╔══

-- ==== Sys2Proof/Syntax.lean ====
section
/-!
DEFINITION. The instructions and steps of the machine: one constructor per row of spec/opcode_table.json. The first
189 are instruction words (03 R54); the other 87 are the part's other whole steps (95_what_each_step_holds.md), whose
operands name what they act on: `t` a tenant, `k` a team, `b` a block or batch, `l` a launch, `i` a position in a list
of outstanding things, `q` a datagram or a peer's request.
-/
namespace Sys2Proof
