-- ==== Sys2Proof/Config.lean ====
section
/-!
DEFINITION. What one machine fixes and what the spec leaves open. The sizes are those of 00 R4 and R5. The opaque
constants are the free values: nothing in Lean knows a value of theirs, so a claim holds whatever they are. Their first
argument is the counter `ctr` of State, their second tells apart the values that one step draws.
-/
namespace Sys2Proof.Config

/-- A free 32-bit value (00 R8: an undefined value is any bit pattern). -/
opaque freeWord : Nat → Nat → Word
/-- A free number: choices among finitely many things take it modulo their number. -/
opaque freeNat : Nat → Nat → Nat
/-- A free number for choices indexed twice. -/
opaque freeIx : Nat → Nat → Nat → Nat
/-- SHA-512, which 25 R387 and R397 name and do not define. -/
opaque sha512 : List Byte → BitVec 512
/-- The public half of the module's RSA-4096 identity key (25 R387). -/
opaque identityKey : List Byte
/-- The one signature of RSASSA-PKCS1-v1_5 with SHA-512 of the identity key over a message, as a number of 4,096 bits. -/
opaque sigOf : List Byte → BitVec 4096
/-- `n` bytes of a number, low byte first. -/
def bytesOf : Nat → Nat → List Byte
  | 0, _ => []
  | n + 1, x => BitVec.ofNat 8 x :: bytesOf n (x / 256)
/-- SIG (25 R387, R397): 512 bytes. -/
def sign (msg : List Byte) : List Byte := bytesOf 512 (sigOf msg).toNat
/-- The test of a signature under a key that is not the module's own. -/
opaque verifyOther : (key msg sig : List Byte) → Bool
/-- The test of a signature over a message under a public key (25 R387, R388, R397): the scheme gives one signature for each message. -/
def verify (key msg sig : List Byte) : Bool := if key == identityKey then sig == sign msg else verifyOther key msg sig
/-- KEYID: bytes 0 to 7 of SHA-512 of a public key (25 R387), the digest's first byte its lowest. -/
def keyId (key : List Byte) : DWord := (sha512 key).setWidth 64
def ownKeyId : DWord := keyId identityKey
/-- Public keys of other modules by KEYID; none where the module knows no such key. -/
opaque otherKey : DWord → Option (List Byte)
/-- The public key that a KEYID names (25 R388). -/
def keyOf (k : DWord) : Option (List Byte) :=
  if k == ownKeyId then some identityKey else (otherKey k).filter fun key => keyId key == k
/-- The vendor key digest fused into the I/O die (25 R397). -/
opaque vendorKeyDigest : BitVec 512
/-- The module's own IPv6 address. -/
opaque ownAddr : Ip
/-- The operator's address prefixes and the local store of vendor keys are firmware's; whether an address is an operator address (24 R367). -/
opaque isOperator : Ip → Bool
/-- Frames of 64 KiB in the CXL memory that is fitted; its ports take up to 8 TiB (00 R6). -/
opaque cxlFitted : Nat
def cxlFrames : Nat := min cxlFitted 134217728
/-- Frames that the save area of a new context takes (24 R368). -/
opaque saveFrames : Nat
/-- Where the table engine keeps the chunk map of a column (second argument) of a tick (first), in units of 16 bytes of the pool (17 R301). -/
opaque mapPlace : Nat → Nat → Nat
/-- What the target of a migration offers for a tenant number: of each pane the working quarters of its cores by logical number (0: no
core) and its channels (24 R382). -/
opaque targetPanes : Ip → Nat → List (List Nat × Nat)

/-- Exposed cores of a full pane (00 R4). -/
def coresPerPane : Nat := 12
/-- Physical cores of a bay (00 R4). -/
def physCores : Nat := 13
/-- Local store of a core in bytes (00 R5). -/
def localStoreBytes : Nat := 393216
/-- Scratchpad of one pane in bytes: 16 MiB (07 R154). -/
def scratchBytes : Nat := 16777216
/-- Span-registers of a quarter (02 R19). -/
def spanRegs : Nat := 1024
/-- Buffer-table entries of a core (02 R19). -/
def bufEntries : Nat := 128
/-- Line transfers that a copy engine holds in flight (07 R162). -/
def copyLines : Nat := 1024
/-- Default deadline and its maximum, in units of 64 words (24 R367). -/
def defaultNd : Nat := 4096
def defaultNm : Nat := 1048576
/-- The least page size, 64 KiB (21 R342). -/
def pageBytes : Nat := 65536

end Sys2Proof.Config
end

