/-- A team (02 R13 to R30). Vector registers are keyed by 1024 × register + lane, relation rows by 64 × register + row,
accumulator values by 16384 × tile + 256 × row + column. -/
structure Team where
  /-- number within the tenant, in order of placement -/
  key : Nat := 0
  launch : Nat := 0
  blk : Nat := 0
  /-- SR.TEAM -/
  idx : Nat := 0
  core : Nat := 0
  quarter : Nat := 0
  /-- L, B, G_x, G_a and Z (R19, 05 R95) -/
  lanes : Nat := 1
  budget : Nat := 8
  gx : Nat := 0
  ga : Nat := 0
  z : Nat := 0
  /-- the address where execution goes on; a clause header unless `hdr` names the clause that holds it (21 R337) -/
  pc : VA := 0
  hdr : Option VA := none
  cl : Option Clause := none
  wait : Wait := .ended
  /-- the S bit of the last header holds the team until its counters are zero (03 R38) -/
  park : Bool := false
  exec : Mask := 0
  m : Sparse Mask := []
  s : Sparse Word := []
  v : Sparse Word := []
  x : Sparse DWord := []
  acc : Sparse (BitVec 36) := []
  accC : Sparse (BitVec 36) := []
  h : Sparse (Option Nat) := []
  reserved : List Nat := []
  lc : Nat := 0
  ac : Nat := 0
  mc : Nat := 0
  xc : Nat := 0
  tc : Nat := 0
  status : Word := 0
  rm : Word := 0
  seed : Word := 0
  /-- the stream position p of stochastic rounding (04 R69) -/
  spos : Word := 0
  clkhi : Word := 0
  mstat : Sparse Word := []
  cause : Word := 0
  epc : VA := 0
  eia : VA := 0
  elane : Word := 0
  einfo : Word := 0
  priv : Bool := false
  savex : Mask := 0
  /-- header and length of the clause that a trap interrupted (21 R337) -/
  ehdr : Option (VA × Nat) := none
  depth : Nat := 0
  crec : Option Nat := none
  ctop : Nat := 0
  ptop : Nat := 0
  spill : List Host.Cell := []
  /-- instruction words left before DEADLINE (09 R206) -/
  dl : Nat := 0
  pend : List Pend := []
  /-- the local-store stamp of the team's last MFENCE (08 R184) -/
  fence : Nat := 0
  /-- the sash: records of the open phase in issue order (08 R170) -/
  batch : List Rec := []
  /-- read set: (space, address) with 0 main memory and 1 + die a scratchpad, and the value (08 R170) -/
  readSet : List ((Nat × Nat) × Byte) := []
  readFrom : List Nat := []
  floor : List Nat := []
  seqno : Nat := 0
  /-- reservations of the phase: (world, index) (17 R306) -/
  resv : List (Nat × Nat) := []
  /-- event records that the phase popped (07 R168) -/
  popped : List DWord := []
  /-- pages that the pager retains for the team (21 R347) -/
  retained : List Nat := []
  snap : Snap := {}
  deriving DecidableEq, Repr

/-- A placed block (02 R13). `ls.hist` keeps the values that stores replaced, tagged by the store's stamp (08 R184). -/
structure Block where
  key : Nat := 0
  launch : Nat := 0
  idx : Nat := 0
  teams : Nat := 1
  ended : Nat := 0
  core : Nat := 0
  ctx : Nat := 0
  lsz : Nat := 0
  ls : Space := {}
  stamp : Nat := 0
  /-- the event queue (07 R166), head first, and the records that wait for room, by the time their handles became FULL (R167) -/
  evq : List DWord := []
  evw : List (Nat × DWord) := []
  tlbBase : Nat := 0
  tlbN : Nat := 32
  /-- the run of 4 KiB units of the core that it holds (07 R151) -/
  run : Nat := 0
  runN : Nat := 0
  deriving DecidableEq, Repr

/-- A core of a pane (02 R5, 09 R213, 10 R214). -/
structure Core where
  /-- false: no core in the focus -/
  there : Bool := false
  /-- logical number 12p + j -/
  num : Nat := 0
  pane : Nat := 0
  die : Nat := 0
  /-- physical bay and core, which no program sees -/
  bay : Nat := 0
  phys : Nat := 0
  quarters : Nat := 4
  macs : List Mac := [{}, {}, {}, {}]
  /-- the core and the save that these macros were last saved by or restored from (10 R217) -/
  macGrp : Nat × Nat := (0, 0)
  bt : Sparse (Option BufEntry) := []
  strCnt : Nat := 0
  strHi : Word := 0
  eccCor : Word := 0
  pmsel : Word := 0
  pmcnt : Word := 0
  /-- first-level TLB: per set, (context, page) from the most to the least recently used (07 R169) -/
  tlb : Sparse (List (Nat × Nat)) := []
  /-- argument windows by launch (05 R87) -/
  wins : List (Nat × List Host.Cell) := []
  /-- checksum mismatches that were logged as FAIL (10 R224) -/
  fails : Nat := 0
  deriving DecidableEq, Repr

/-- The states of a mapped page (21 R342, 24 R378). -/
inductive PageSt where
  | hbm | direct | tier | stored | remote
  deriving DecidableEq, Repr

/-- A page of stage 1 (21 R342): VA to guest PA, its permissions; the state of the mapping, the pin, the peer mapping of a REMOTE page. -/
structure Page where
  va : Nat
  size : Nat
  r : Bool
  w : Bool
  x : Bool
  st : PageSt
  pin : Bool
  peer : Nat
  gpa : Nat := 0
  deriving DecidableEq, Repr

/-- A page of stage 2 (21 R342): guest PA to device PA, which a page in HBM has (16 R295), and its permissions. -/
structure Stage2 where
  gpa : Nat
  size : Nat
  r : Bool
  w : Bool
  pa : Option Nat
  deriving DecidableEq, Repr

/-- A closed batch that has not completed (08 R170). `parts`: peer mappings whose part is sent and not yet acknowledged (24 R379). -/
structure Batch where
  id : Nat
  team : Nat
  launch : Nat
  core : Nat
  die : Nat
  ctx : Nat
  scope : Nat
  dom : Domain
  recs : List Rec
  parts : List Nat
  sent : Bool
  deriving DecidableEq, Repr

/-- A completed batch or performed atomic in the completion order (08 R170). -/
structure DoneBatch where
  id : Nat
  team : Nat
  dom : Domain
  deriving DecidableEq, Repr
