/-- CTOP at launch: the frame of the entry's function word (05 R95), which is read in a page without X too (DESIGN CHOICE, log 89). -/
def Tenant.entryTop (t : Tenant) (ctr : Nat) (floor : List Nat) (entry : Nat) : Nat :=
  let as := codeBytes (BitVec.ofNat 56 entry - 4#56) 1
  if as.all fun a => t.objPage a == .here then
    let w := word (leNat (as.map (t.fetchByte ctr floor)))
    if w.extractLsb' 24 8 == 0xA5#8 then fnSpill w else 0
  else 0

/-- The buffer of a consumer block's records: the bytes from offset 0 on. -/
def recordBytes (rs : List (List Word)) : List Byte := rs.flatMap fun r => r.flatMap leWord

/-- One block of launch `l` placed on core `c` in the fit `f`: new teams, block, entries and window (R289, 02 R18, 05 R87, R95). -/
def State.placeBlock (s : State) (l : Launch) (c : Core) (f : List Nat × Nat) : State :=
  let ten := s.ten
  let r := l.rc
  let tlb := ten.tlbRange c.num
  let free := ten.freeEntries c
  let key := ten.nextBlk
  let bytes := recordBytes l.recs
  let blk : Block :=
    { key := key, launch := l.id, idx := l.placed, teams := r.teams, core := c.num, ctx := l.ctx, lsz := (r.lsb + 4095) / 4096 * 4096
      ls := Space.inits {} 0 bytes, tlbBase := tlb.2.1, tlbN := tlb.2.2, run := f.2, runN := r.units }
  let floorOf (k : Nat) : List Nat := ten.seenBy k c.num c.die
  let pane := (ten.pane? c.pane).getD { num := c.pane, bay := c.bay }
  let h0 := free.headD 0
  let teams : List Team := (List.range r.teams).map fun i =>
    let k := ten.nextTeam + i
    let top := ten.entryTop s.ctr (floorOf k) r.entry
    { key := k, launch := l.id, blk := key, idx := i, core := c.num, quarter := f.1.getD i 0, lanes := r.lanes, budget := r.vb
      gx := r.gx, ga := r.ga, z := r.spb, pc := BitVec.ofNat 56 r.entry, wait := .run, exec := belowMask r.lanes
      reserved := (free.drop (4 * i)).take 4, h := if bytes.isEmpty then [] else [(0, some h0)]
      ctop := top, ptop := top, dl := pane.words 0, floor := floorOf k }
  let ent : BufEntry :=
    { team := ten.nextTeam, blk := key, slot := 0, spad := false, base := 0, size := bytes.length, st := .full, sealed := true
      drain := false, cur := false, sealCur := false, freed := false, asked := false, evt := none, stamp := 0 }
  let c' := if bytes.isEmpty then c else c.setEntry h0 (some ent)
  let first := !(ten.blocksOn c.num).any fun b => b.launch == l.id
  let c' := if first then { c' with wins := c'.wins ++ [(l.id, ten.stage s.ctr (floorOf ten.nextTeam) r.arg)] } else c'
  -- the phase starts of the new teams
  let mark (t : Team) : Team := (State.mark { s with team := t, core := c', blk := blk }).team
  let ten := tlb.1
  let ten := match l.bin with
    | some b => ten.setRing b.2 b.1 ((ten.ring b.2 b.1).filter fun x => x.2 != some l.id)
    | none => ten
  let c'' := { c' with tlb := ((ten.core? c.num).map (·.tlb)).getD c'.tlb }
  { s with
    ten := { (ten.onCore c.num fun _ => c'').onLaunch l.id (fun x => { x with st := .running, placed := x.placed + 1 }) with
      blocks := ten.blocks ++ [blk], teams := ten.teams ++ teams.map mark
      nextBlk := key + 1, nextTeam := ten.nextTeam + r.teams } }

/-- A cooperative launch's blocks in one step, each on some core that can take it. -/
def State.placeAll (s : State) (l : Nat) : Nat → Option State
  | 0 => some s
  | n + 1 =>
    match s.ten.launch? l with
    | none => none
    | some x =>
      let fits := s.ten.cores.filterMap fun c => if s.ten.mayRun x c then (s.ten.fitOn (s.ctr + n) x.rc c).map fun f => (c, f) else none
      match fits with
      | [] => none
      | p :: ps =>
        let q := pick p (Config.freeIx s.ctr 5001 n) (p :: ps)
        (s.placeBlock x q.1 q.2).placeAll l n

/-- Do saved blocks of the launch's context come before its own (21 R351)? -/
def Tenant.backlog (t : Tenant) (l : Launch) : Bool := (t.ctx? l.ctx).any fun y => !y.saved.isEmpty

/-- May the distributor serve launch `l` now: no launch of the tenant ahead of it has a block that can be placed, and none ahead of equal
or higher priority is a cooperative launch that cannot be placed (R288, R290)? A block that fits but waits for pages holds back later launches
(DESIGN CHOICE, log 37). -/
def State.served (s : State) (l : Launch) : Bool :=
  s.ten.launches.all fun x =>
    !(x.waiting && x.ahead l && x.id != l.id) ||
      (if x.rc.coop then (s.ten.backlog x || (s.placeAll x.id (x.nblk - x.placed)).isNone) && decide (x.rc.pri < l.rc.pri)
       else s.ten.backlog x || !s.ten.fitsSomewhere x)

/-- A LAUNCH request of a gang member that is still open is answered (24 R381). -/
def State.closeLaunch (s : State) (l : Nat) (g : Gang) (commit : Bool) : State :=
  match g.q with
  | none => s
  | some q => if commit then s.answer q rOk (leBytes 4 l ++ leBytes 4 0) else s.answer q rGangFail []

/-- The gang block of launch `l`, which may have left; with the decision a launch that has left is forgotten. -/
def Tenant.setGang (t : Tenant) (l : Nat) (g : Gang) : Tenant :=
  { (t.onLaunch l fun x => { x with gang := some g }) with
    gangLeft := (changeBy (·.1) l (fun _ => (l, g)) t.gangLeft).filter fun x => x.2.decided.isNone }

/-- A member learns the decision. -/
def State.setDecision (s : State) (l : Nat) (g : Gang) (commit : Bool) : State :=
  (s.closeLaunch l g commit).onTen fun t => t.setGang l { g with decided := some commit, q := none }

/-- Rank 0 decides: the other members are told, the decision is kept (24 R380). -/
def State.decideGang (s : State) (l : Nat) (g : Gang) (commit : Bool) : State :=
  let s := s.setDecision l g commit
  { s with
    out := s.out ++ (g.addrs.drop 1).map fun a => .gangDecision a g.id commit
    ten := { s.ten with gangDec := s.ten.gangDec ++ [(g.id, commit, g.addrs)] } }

╚══

→ TASK DIRECTIONS
Keeping every character as it is, restate the lines above that run from the line with "(05 R87) -/" through the line with "recs : List Rec", both included, and nothing else.

→ RESPONSE TO THIS TASK
  /-- argument windows by launch (05 R87) -/
  wins : List (Nat × List Host.Cell) := []
  /-- checksum mismatches that were logged as FAIL (10 R224) -/
  fails : Nat := 0
  deriving DecidableEq, Repr

/-- The states of a mapped page (21 R342, 24 R378). -/
inductive PageSt where
  | hbm | direct | tier | stored | remote
  deriving DecidableEq, Repr

/-- A page of stage 1 (21 R342): VA to guest PA, its permissions; the state of the mapping, the pin, the peer mapping of a REMOTE page. -/
structure Page where
  va : Nat
  size : Nat
  r : Bool
  w : Bool
  x : Bool
  st : PageSt
  pin : Bool
  peer : Nat
  gpa : Nat := 0
  deriving DecidableEq, Repr

/-- A page of stage 2 (21 R342): guest PA to device PA, which a page in HBM has (16 R295), and its permissions. -/
structure Stage2 where
  gpa : Nat
  size : Nat
  r : Bool
  w : Bool
  pa : Option Nat
  deriving DecidableEq, Repr

/-- A closed batch that has not completed (08 R170). `parts`: peer mappings whose part is sent and not yet acknowledged (24 R379). -/
structure Batch where
  id : Nat
  team : Nat
  launch : Nat
  core : Nat
  die : Nat
  ctx : Nat
  scope : Nat
  dom : Domain
  recs : List Rec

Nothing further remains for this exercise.